O recente ataque do Hamas envolveu, desde seus estágios preliminares, parceiros internacionais que ajudaram na sua realização – seja no planejamento do ataque a Israel, no seu financiamento e viabilização, na definição do seu timing ou no apoio contínuo às ações do Hamas. Alguns deles apoiaram o Hamas bem antes – referindo-se especificamente ao Irã e ao Qatar. Também havia outros, cujo papel de apoio ao Hamas será esclarecido e conhecido no futuro.
A seguinte análise dos principais atores internacionais envolvidos na guerra e seu mapa de interesses, baseada no estudo realizado pelo Mitvim – Instituto de Pesquisa de Política Externa Regional, nos permite entender o escopo, a profundidade e a diversidade do atual engajamento internacional, os seus impactos geopolíticos e, também, a oportunidade estratégica que essa situação pode trazer para Israel, uma vez que a guerra for concluída.
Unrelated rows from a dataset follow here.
-- ==== Sys2Proof/Machine/Ports.lean ====
section
/-! DEFINITION. Shroud ports and the link layer (chapter 10): ingress checks, flits and retry, path choice and credits, port
faults and retraining. -/

namespace Sys2Proof.Machine

/-! ## Ingress (R341) -/

/-- A packet that the receiving fabric die drops: a stranger, or one for another node. -/
def State.ingress (s : State) (port : Nat) (src dst : BitVec 12) (job : BitVec 16) : Option State :=
  if job.toNat ≠ s.fld fJOBSTAMP then
    some ((s.incFld (fPcnt port 11)).fire 0x103 (0xA0 + port) (src.toNat ||| job.toNat <<< 16))
  else if dst.toNat ≠ s.fld fNODEID then some ((s.incFld (fPcnt port 12)).fire 0x104 (0xA0 + port) dst.toNat)
  else none

/-! ## Path choice and credits (R334 to R337) -/

/-- Ports that are UP among a mask, of those that the class in force holds (R34). -/
def State.upAmong (s : State) (mask : Nat) : List Nat := (setBits 16 mask).filter (fun p => (s.port p).st = .up && s.portOn p)

/-- UP candidates toward a node. -/
def State.upTo (s : State) (dst : BitVec 12) : List Nat := s.upAmong (s.fld (fRoute dst.toNat))

/-- Free credits of a port on a channel, in 64-byte units: what is left of the channel's 8 KiB and of the shared 200 KiB. -/
def Port.free (x : Port) (vc : Nat) : Nat :=
  let used := fun v => SM.getD 0 x.credits v
  let past := [0, 1, 2, 3, 4, 5, 7].foldl (fun n v => n + (used v - 128)) 0
  (128 - used vc) + (3200 - past)

/-- The port that path choice takes (R337). -/
def State.choose (s : State) (vc : Nat) (l : List Nat) : Option Nat :=
  if vc = 4 ∨ vc = 7 then l.head?
  else
    let w := fun p => let x := s.port p; if x.width = 0 then 2 * x.free vc else x.free vc
    l.find? (fun p => l.all (fun q => decide (w q ≤ w p)))

/-- The UP ports that a packet may take: those toward its target, or those that it is meant for. -/
def State.upFor (s : State) (k : Packet) : List Nat := if k.ports = 0xFFFF then s.upTo k.dst else s.upAmong k.ports.toNat

/-- A port holds credits for a whole packet and has room for its flits in the retry buffer (R331, R334). -/
def Port.takes (x : Port) (k : Packet) : Bool := decide (k.units ≤ x.free k.vc) && decide (x.retry.length + k.flits ≤ 512)

/-- The first packet of a channel's queue that can move, with its port. A packet without an UP port waits in the switch (R336); one whose
port lacks credits holds back later packets for that port. -/
def State.firstGo (s : State) (vc : Nat) : List Packet → List Nat → Option (Packet × Nat)
  | [], _ => none
  | k :: ks, shut =>
    if k.vc ≠ vc then s.firstGo vc ks shut
    else match s.choose vc (s.upFor k) with
      | none => s.firstGo vc ks shut
      | some p => if !shut.contains p && (s.port p).takes k then some (k, p) else s.firstGo vc ks (p :: shut)

/-- The channels of weighted arbitration, and a channel's weight in FAB_VCWT (R333, R334). -/
def weighted : List Nat := [0, 1, 2, 3, 5]
def State.vcWeight (s : State) (vc : Nat) : Nat := getBits (s.word 0x20020).toNat (if vc = 5 then 32 else 8 * vc) 8

/-- Whether a channel can send on a port now. -/
def State.contends (s : State) (p vc : Nat) : Bool := (s.firstGo vc s.portQ []).any (fun g => g.2 == p)

/-- Arbitration at an output (R333, R334): VC4 goes first, VC7 second, and a weighted channel waits while another has had less than its share.
DESIGN CHOICE (log 47): shares are what channels sent while others waited, measured against the weights. -/
def State.outranked (s : State) (p vc : Nat) : Bool :=
  let sent := fun v => SM.getD 0 (s.port p).served v
  if vc = 4 then false
  else if vc = 7 then s.contends p 4
  else s.contends p 4 || s.contends p 7
    || weighted.any (fun u => u != vc && decide (sent u * s.vcWeight vc < sent vc * s.vcWeight u) && s.contends p u)

/-- Sends one flit and keeps it for retry (R331). -/
def State.sendFlit (s : State) (p kind : Nat) (nak : Bool) (cvc ccnt : Nat) (space : BitVec 5024) (body : List Sent) : State :=
  let x := s.port p
  let f : Flit := Flit.sealed ⟨x.txSeq, (x.rxSeq + 4095) % 4096, nak, cvc, ccnt, kind, space, 0, body⟩
  (s.setPort p { x with txSeq := (x.txSeq + 1) % 4096, retry := x.retry ++ [(f, 0)] }).emit (.flit p f)

/-- The flits of a packet: 628 bytes of packet space each; the packet is complete in the last. The fabric die stamps the job ID. -/
def State.sendPacket (s : State) (p : Nat) (k : Packet) : State :=
  let n := k.flits
  let x := s.port p
  let more := weighted.any (fun u => u != k.vc && s.contends p u)
  let served := if !weighted.contains k.vc then x.served
    else if more then SM.setD 0 x.served k.vc (SM.getD 0 x.served k.vc + k.units) else []
  let s := s.setPort p { x with credits := SM.setD 0 x.credits k.vc (SM.getD 0 x.credits k.vc + k.units), served := served }
  let part := fun (i : Nat) => BitVec.ofNat 5024 (leNat ((k.image.drop (628 * i)).take 628))
  ((List.range (n - 1)).foldl (fun s i => s.sendFlit p 0 false 0 0 (part i) []) s).sendFlit p 0 false 0 0 (part (n - 1))
    [⟨k, BitVec.ofNat 16 (s.fld fJOBSTAMP)⟩]

/-- Idle flits carry what is due: credits, one channel each, the acknowledgement and a NAK (R331), while the retry buffer has room. -/
def State.sendDue (s : State) (p : Nat) : Nat → State
  | 0 => s
  | n + 1 =>
    let x := s.port p
    if x.st ≠ .up ∨ 512 ≤ x.retry.length then s
    else match x.due with
      | (vc, k) :: l => ((s.setPort p { x with due := l, ackDue := false, nakDue := false }).sendFlit p 1 x.nakDue vc k 0 []).sendDue p n
      | [] => if x.ackDue || x.nakDue then (s.setPort p { x with ackDue := false, nakDue := false }).sendFlit p 1 x.nakDue 0 0 0 [] else s

/-- Credits of a packet that has been moved on, or dropped at ingress, return to its sender (R334, R341). -/
def State.credit (s : State) (p : Nat) (k : Packet) : State :=
  let x := s.port p
  (s.setPort p { x with due := SM.setD 0 x.due k.vc (SM.getD 0 x.due k.vc + k.units) }).sendDue p 8

/-- The receiver moves on the packet of a command that takes one: the first with these contents among those received (R334). -/
def State.arrived (s : State) (b : Payload) : State :=
  match (List.range 16).find? (fun p => (s.port p).rx.any (fun k => k.body == b)) with
  | none => s
  | some p =>
    let x := s.port p
    match x.rx.find? (fun k => k.body == b) with
    | some k => (s.setPort p { x with rx := x.rx.erase k }).credit p k
    | none => s

/-! ## Port faults (R343 to R347) -/

/-- The ledger's unit for a port. -/
def portUnit (p : Nat) : UnitId := BitVec.ofNat 38 (0x24 ||| (5 + p / 8) <<< 8 ||| p <<< 18)

/-- A request or response that re-enters the switch carries the replay mark (R345, R362). -/
def markReplay (k : Packet) : Packet :=
  match k.body with
  | .req r => { k with body := .req { r with replay := true } }
  | .resp r => { k with body := .resp { r with replay := true } }
  | _ => k

/-- Notices on VC4 over every UP port. -/
def State.notice (s : State) (port : Nat) (up : Bool) : State :=
  (s.upAmong 0xFFFF).foldl (fun s q => s.send ⟨4, 0, BitVec.ofNat 16 (2 ^ q), 16, .portNotice port up⟩) s

/-- A target with no UP candidate while one of them retrains: timers toward it are suspended (R346). -/
def State.pathHeld (s : State) (dst : BitVec 12) : Bool :=
  (s.upTo dst).isEmpty && (setBits 16 (s.fld (fRoute dst.toNat))).any (fun p => (s.port p).fast.isSome)

/-- T_dead is suspended for operations whose target has no UP candidate (R346). -/
def State.suspendOps (s : State) : State :=
  { s with remote := { s.remote with ops := s.remote.ops.map (fun (o : ROp) =>
      if (s.upTo o.req.dst).isEmpty then { o with suspended := true } else o) } }

/-- The timers of operations that have a candidate again resume. -/
def State.resumeOps (s : State) : State :=
  { s with remote := { s.remote with ops := s.remote.ops.map (fun (o : ROp) =>
      if (s.upTo o.req.dst).isEmpty then o else { o with suspended := false }) } }

/-- The packets of a port's retry buffer go back into the switch, in their order, ahead of later packets (R344). -/
def State.reenter (s : State) (p : Nat) : State :=
  let x := s.port p
  let ks := (x.retry.flatMap (fun f => f.1.body.map Sent.pkt)).map markReplay
  { s.setPort p { x with retry := [], txSeq := 0, rxSeq := 0, credits := [], due := [], ackDue := false, nakDue := false, served := [] }
      with portQ := ks ++ s.portQ }

/-- Failed lanes lie in both halves. -/
def bothHalves (fail : BitVec 8) : Bool := fail.toNat % 16 ≠ 0 && fail.toNat / 16 ≠ 0

/-- Whether a waiting packet may still move: one of its ports is UP or retrains. -/
def State.hopeful (s : State) (k : Packet) : Bool :=
  (setBits 16 (if k.ports = 0xFFFF then s.fld (fRoute k.dst.toNat) else k.ports.toNat)).any
    (fun q => (s.port q).st == PState.up || (s.port q).fast.isSome)

/-- A port stays DOWN (R347). Packets that waited for it and have no other candidate are discarded (R380), and the timers of operations that no
other retraining port holds resume (R346). -/
def State.portDead (s : State) (p : Nat) : State :=
  let x := s.port p
  let s := s.setPort p { x with st := .down, fast := none }
  let s := (s.fire 0x002 (0xA0 + p) x.fail.toNat).ledger 2 11 (portUnit p) false
  let onP := fun (k : Packet) => (if k.ports = 0xFFFF then s.fld (fRoute k.dst.toNat) else k.ports.toNat).testBit p
  let s : State := { s with portQ := s.portQ.filter (fun (k : Packet) => s.hopeful k || !onP k) }
  { s with remote := { s.remote with ops := s.remote.ops.map (fun (o : ROp) =>
      if s.pathHeld o.req.dst then o else { o with suspended := false }) } }

/-- A port goes DOWN (R344): it leaves path choice, its packets re-enter, PORT_DOWN is sent, and a fast retrain starts from the stored
coefficients (R327) unless failed lanes lie in both halves. -/
def State.portDown (s : State) (p : Nat) (lanes : BitVec 8) : State :=
  let s := s.reenter p
  let x := s.port p
  let fail := x.fail ||| lanes
  let s := s.setPort p { x with st := .down, fail := fail, fast := if bothHalves fail then none else some x.coefs }
  let s := (s.notice p false).suspendOps
  if bothHalves fail then s.portDead p else s

/-- R343. -/
def execLaneLockLost (p : Fin 16) (lanes : BitVec 8) (s : State) : Res :=
  if (s.port p.val).st = .up then .next (s.portDown p.val lanes) else .refused .notPending

/-- Go-back-N: every unacknowledged flit again, with its SEQ (R331). A flit's eighth replay in a row takes the port DOWN (R343). DESIGN CHOICE
(log 47): a replayed flit carries the present ACK and a NAK that is due. -/
def State.replay (s : State) (p : Nat) : State :=
  let x := s.port p
  if x.retry.isEmpty then s
  else
    let again := x.retry.map (fun f => (Flit.sealed { f.1 with ack := (x.rxSeq + 4095) % 4096, nak := x.nakDue }, f.2 + 1))
    let s := s.setPort p { x with retry := again, nakDue := false, ackDue := false }
    let s := again.foldl (fun s f => (s.emit (.flit p f.1)).incFld (fPcnt p 10)) s
    if again.any (fun f => 8 ≤ f.2) then s.portDown p 0 else s

/-- A packet of an accepted flit at ingress (R341): one stamped with another job ID is a stranger, one for another node is misrouted; both are
dropped and counted, and their credits return. A JOB command is taken whatever its job ID (R533). -/
def State.takeIn (s : State) (p : Nat) (k : Sent) : State :=
  let isJob : Bool := match k.pkt.body with
    | .fleet (.job _) => true
    | _ => false
  if k.job.toNat ≠ s.fld fJOBSTAMP ∧ ¬ isJob then
    (((s.incFld (fPcnt p 11)).fire 0x103 (0xA0 + p) (k.pkt.body.src.toNat ||| k.job.toNat <<< 16))).credit p k.pkt
  else if k.pkt.ports = 0xFFFF ∧ k.pkt.dst.toNat ≠ s.fld fNODEID then
    ((s.incFld (fPcnt p 12)).fire 0x104 (0xA0 + p) k.pkt.dst.toNat).credit p k.pkt
  else
    let x := s.port p
    s.setPort p { x with rx := x.rx ++ [k.pkt] }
No centro do eixo do mal, por trás do ataque do Hamas, fica o Irã, que, conforme mencionado, procura usar a atual escalada para melar o processo de normalização entre Israel e os países árabes. Em vista do envolvimento norte-americano, o Irã está tentando expandir o conflito, conforme manifestado na ativação dos houthis do Iêmen e no lançamento de drones e mísseis de cruzeiro direcionados a Israel; no posicionamento de milícias na Síria e no Iraque contra as bases norte-americanas; e em continuar administrando o conflito limitado na fronteira libanesa entre o Hezbollah e Israel.
O Catar tem duas principais alavancas de pressão que lhe conferem status especial nessa disputa internacional, com ênfase na liderança das negociações para a libertação dos sequestrados, em nome do Hamas, referindo-se ao asilo que concede a líderes do Hamas e à ajuda financeira maciça que o Catar tem fornecido a essa organização há mais de uma década.
É importante observar que a Rússia, cuja participação no assunto ainda não foi esclarecida, e é aliada da China e da Turquia (que se posicionou contra Israel), também estão ligadas a esse eixo do mal.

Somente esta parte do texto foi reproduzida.